EDITOR'S PICKS

Top Things to Do This Weekend: Nov 20–23

Between Bernadette Peters, Jeff Bridges, John Oliver's Cover Oregon spoof, and Portland's premier drag clown, this weekend is one big sing-a-long!

By Portland Monthly Staff November 20, 2014

concerts

Ages and Ages
Friday and Saturday at 9pm, Mississippi Studios
These locals’ handclaps, gang vocals, and Americana-inflected harmonies—not to mention relentless optimism and just a hint of self-righteousness—have attracted the tag “secular gospel.” Expect a tight show, as they’ve been on the road all October.

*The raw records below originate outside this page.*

/-- What binds a stream (R175, R179): a descriptor, or a link, of which each end is bound by its context's SLINK. -/
inductive StreamBind where
  | memory (ctx : CtxId) (d : StreamDesc)
  | link (writer reader : CtxId) (writerBound readerBound : Bool)
deriving DecidableEq, Repr

/-- A stream (R175 to R179): the vectors in its buffer, of which the last of an input may be incomplete, how many elements
the engine and how many vectors the program has passed. -/
structure Stream where
  /-- What binds it. (R175, R179; reset unbound) -/
  bound   : Option StreamBind
  /-- Vectors ready to pop, or pushed and not yet performed. (R176; reset none) -/
  buf     : List Vec
  /-- For each vector of a link or an output, a number above those of the pusher's requests that precede it. (R90, R179; reset none) -/
  upTo    : List Nat
  /-- MODEL: for each vector of a link, what the pusher had seen; of an output, the same if it is a release. (R179, R98;
  reset none) -/
  seen    : List (KMap Nat)
  /-- MODEL: for each vector of an input, the reads of global memory behind it: writes performed before them, PA and bytes.
  (R90, R98; reset none) -/
  reads   : List (List (Nat × Nat × Nat))
  /-- MODEL: what an output's elements have written. (R101, R107; reset none) -/
  wrote   : KMap Nat
  /-- A number above those of the binder's requests before SBIND. (R90, R178; reset 0) -/
  boundAt : Nat
  /-- Elements the engine has read or performed. (R178; reset 0) -/
  engine  : Nat
  /-- Vectors popped or pushed. (R176; reset 0) -/
  passed  : Nat
  /-- OVR. (R176; reset 0) -/
  ovr     : Bool
  /-- Cause and address of a faulted element access. (R177; reset none) -/
  fault   : Option (Byte × DWord)
  /-- SUNB at one end of a link while vectors remain. (R179; reset false) -/
  ended   : Bool
deriving DecidableEq, Repr

/-- A posted MMA (R145): the values it recorded at posting, the context whose FFLAGS it sets (R125), its PC (R154), the
scratchpad at posting, whose words it may still read (R152), and what the context had seen (R105). -/
structure MmaPost where
  fmt : MmaFmt
  n   : Fin 4
  glog : Nat
  xa  : DWord
  xb  : DWord
  sA  : DWord
  sB  : DWord
  ctx : CtxId
  pc  : DWord
  snap : Memory
  seen : KMap Nat
deriving DecidableEq, Repr

/-- The running operation at the head of a matrix queue (R147, R149): barrier passed, steps done, the accumulator at its
start and after each step, the own B chunk as read (element codes with block scales), and the fault the core has recorded
for it. -/
structure MmaRun where
  step  : Nat
  start : Acc
  hist  : List Acc
  latch : List (Nat × Nat)
  fault : Option (Byte × Nat)
deriving DecidableEq, Repr

/-- An unraised operation fault of an accumulator (R154): cause, gang index of the detecting core, PC of the MMA. -/
structure OpFault where
  cause : Byte
  fidx  : Nat
  pc    : DWord
deriving DecidableEq, Repr

/-- A scratchpad write an engine has still to make (R62, R151): bytes, whether the word is set full, the accumulator it
comes from, the multicast store it belongs to (R188), the group slot of the CEXTX that it is of (R310). -/
structure EngWrite where
  addr  : Nat
  bytes : List Byte
  full  : Bool
  acc   : Option (Fin 4)
  mcast : Option Nat
  grp   : Option Nat
deriving DecidableEq, Repr

/-- A crossbar counter: SRC, RELOAD and the current value (R50, R311); MODEL: what the pulses it counts come after (R101). -/
structure EcCounter where
  src    : BitVec 4
  reload : Half
  cur    : Half
  seen   : KMap Nat
deriving DecidableEq, Repr

/-- A crossbar term: MASK, AND, EN, the latches, the cycles, from the present one on, in which it has fired (R50, R311); MODEL:
what the pulses that feed its next firing come after, or those of a firing that is remembered (R101, R105, R107). -/
structure EcTerm where
  mask  : BitVec 20
  and_  : Bool
  en    : Bool
  latch : BitVec 20
  fired : List Nat
  seen  : KMap Nat
deriving DecidableEq, Repr

/-- The crossbar of a core (R49 to R51, R311). -/
structure Crossbar where
  /-- ECNT0 to ECNT3. (R311; reset 0) -/
  cnt  : Vector EcCounter 4
  /-- ETERM0 to ETERM7. (R311; reset 0) -/
  term : Vector EcTerm 8
  /-- ESTR0 to ESTR5, bits [4:0]. (R311; reset 0) -/
  estr : Vector (BitVec 5) 6
  /-- EOUT, bits [23:0]. (R311; reset 0) -/
  eout : BitVec 24
  /-- Writes of ECW, register and value, that take effect in the next cycle. (R312; reset none) -/
  soon : List (Nat × DWord)
  /-- ECPULSE: source 15 pulses in the next cycle; MODEL: what the pulse comes after. (R312, R101; reset none) -/
  pulse : Option (KMap Nat)
  /-- Firings of outputs 4 and 5 that wait for an inbox entry: CLOCK at the firing; MODEL: what the pulses come after.
  (R51, R101; reset none) -/
  wait : Vector (List (DWord × KMap Nat)) 2
deriving DecidableEq, Repr

/-- A TLB entry (R81 to R83): first VA, log2 of the page size, the leaf entry and its level. -/
structure TlbEnt where
  va    : Nat
  log   : Nat
  leaf  : DWord
  level : Nat
deriving DecidableEq, Repr

/-- A context that waits on full/empty bits (R60): the words, whether it waits for full, and what it does. -/
structure FeWaiter where
  ctx  : CtxId
  addr : Nat
  n    : Nat
  full : Bool
deriving DecidableEq, Repr

/-- A posted CEXTX (R310): group slot, rank, round, address, and the context that posted it, until what posted it there has ended. -/
structure Extx where
  grp   : Nat
  rank  : Nat
  round : Nat
  addr  : Nat
  ctx   : Option CtxId
deriving DecidableEq, Repr

/-- A core (R12 and the chapters that give its units). -/
structure Core where
  /-- The fourteen contexts. (R12; reset as Ctx.reset) -/
  ctxs      : Vector Ctx 14
  /-- Round-robin pointer: the context tried first. (R12; reset DESIGN CHOICE 0, log 1) -/
  rr        : CtxId
  /-- The scratchpad, 256 KiB. (R53, R63; reset unpredictable: DESIGN CHOICE 0, log 4) -/
  spad      : Memory
  /-- The words whose full/empty bit is full, by word number, rising. (R59, R63; reset every bit empty) -/
  full      : List Nat
  /-- MODEL: by word number, what the context that set the word full had seen. (R94, R95; reset none) -/
  feSeen    : KMap (KMap Nat)
  /-- MODEL: what the reactions that have ended on the core had seen. (R102; reset none) -/
  endSeen   : KMap Nat
  /-- MODEL: by word number, what the context had seen whose store after a FENCE.REL the word holds. (R98; reset none) -/
  spadRel   : KMap (KMap Nat)
  /-- Scratchpad words lost to an uncorrectable error, by word number. (R361, R367; reset none) -/
  spadLost  : List Nat
  /-- Contexts waiting on full/empty bits, oldest first. (R60; reset none) -/
  feWait    : List FeWaiter
  /-- LAST_T, LAST_M. (R18; reset 0) -/
  last      : Tag
  /-- TAGUNIT. (R18; reset 1,000) -/
  tagunit   : BitVec 20
  /-- DB_DIE. (R18; reset 40) -/
  dbDie     : Word
  /-- DB_PKG. (R18; reset 120) -/
  dbPkg     : Word
  /-- DB_CHAS. (R18; reset 600) -/
  dbChas    : Word
  /-- DB_FAR. (R18; reset 4,000) -/
  dbFar     : Word
  /-- EBOUND.CH. (R18; reset 50) -/
  eboundCh  : Word
  /-- EBOUND.FAR. (R18; reset 200) -/
  eboundFar : Word
  /-- INCLASS.PKG, CHAS, FAR; DIE always reads 1. (R18; reset PKG 1, others 0) -/
  inclass   : BitVec 3
  /-- IFLAGS.SAT, SLATE. (R18; reset 0) -/
  iflags    : BitVec 2
  /-- STALE_CNT. (R18; reset 0) -/
  staleCnt  : Word
  /-- SPILL_N. (R18; reset 0) -/
  spillN    : Word
  /-- SPILL_PUT, the last address written. (R316; reset 0) -/
  spillPut  : BitVec 18
  /-- SPILL_BUF. (R316; reset 0) -/
  spillBuf  : BitVec 18
  /-- BEX_CNT. (R387; reset 0) -/
  bexCnt    : Word
  /-- BLKAREA.FIRST. (R30; reset 4) -/
  blkFirst  : BitVec 3
  /-- BLKAREA.N. (R30; reset 4) -/
  blkN      : BitVec 4
  /-- Block slots in use. (R30; reset none) -/
  blkUsed   : List Nat
  /-- BEAT_IV. (R46; reset 3,000,000) -/
  beatIv    : Word
  /-- The late record LATE_T to LATE_CLASS. (R35; reset 0) -/
  late      : LateRec
  /-- CAUSE, FPC, FADDR, FINFO, FRPC as of the last trap entry. (R359; reset 0) -/
  trap      : TrapRec
  /-- TVEC. (R359; reset 0) -/
  tvec      : BitVec 56
  /-- TCFG.BUDGET. (R359; reset 0) -/
  tcfgBudget : Word
  /-- TCFG.INF11. (R359; reset 0) -/
  tcfgInf11 : Bool
  /-- TCFG.INF14. (R359; reset 0) -/
  tcfgInf14 : Bool
  /-- TSTK. (R359; reset 0) -/
  tstk      : BitVec 18
  /-- Trap records that wait, in the order in which they are served. (R360; reset none) -/
  recs      : List TrapRec
  /-- DET_CFG.DET (and PAIROFF). (R110; reset 0) -/
  det       : Bool
  /-- DET_CFG.ROUNDS. (R110; reset 0) -/
  detRounds : Word
  /-- QUANTUM. (R110; reset 4,096) -/
  quantum   : Word
  /-- GANG_CFG.GLOG. (R141; reset 0) -/
  glog      : BitVec 3
  /-- The routine table, 64 slots. (R23; reset as Slot.reset) -/
  slots     : Vector Slot 64
  /-- The inbox, in arrival order. (R26; reset empty) -/
  inbox     : List InEv
  /-- Events held back in the landing router, in arrival order. (R390; reset none) -/
  held      : List Arrival
  /-- The send queue. (R288; reset empty) -/
  sendQ     : List SendEntry
  /-- Next sequence number. (R15; reset DESIGN CHOICE 0, log 1) -/
  seq       : Word
  /-- The spill floor: the least key among spilled events. (R39; reset none) -/
  floor     : Option Ev
  /-- The spill heap: records of events taken from the inbox. (R39, R40; reset empty) -/
  heap      : List (List Byte)
  /-- MODEL: the events of taken records as they stood, for what the record does not hold. (R101, R316; reset none) -/
  spilled   : List InEv
  /-- Keys of the last 256 restartable-sender events accepted. (R48; reset none) -/
  replayKeys : List (Tag × DWord × Word)
  /-- The snapshot ring: events accepted and not retired, while logging. (R369; reset none) -/
  ring      : List InEv
  /-- The core keeps a snapshot ring. (R369; reset false) -/
  logging   : Bool
  /-- The ring's image of the routine table. (R369; reset as Slot.reset) -/
  ringTab   : Vector Slot 64
  /-- x28, x29, stack base and FMODE that the launch set for helpers. (R28, R348; reset DESIGN CHOICE 0, log 1) -/
  lx28      : DWord
  /-- x29 for reactions. (R28, R348; reset DESIGN CHOICE 0, log 1) -/
  lx29      : DWord
  /-- Stack area base for reactions. (R28, R346; reset DESIGN CHOICE 0, log 1) -/
  lstk      : BitVec 18
  /-- Copy FIFO, oldest first. (R156; reset empty) -/
  fifo      : List CopyReq
  /-- Copy channels 0 to 3. (R161; reset next 1, done 0) -/
  chans     : Vector Chan 4
  /-- Layout registers y0 to y3. (R170; reset no record) -/
  layouts   : Vector LayoutReg 4
  /-- Streams s0 to s7. (R175; reset unbound) -/
  streams   : Vector Stream 8
  /-- acc0 to acc3. (R140, R322; reset unpredictable: DESIGN CHOICE 0, log 4) -/
  accs      : Vector Acc 4
  /-- MODEL: what an observer of an accumulator's operation comes after. (R105; reset none) -/
  accSeen   : Vector (KMap Nat) 4
  /-- Matrix queue, oldest first. (R145; reset empty) -/
  mq        : List MmaPost
  /-- g, format and accumulator of every operation posted since the last GANG. (R146; reset none) -/
  mHist     : List (Nat × MmaFmt × Fin 4)
  /-- The operation that has passed its barrier. (R147; reset none) -/
  mRun      : Option MmaRun
  /-- Fault flags of the accumulators. (R154; reset 0) -/
  accFault  : Vector (Option OpFault) 4
  /-- MSTAT.CAUSE. (R154; reset 0) -/
  mCause    : Byte
  /-- MSTAT.FIDX. (R154; reset 0) -/
  mFidx     : Nat
  /-- Engine writes to the scratchpad still to be made. (R62, R151; reset none) -/
  engW      : List EngWrite
  /-- Posted CEXTX. (R310; reset none) -/
  extx      : List Extx
  /-- Held collective injections, oldest first: group slot. (R182, R51; reset none) -/
  heldInj   : List Nat
  /-- Group of the core's most recent injection. (R182; reset none) -/
  lastGroup : Option Nat
  /-- The cycle in which the selector last started a reaction or the crossbar made a local event: nothing more starts in it.
  (R27, R51; reset none) -/
  selAt     : Option Nat
  /-- The event crossbar. (R311; reset 0) -/
  xbar      : Crossbar
  /-- Performance counters: event code selected. (R312; reset DESIGN CHOICE 0, log 1) -/
  pcfg      : Vector Half 8
  /-- Writes of PCFG, counter and code, that take effect in the next cycle. (R312; reset none) -/
  pcfgSoon  : List (Fin 8 × Half)
  /-- Performance counters: values. (R312; reset DESIGN CHOICE 0, log 1) -/
  pcnt      : Vector DWord 8
  /-- MODEL: the cycle up to which a counter of events that the model does not show is settled. (R312, log 25; reset 0) -/
  pcntAt    : Vector Nat 8
  /-- Capability table: region number (VA[55:16]) and the launch whose aperture it is. (R75; reset empty) -/
  caps      : List (Nat × Nat)
  /-- MODEL: what the core that handed a region over had seen, by region. (R104; reset none) -/
  capSeen   : KMap (KMap Nat)
  /-- The core's TLB. (R81; reset empty) -/
  tlb       : List TlbEnt
  /-- The code cache: 16-byte lines by PA. (R64, R214; reset empty) -/
  code      : KMap (List Byte)
  /-- Fenced. (R46; reset false) -/
  fenced    : Bool
  /-- Halted. (R318, R364; reset false) -/
  halted    : Bool
deriving DecidableEq, Repr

Leading Ladies in Music Fundraiser
Saturday at 6pm, Wonder Ballroom
This year's event, in support of the Rock n' Roll Camp for Girls, honors China Forbes of Pink Martini, Storm Large, Maggie Vail of Hurry Up & Strange Babes and now CASH Music, Kathy Foster of the Thermals, Rebecca Gates of the Spinanes and now Rebecca Gates and the Consortium, and former-Portlander Mirah Zeitlyn. With recent news of a Sleater-Kinney reunion, the Leading Ladies In Music fundraiser is more relevant than ever—last year's honored guest was Sleater-Kinney's main singer Corin Tucker.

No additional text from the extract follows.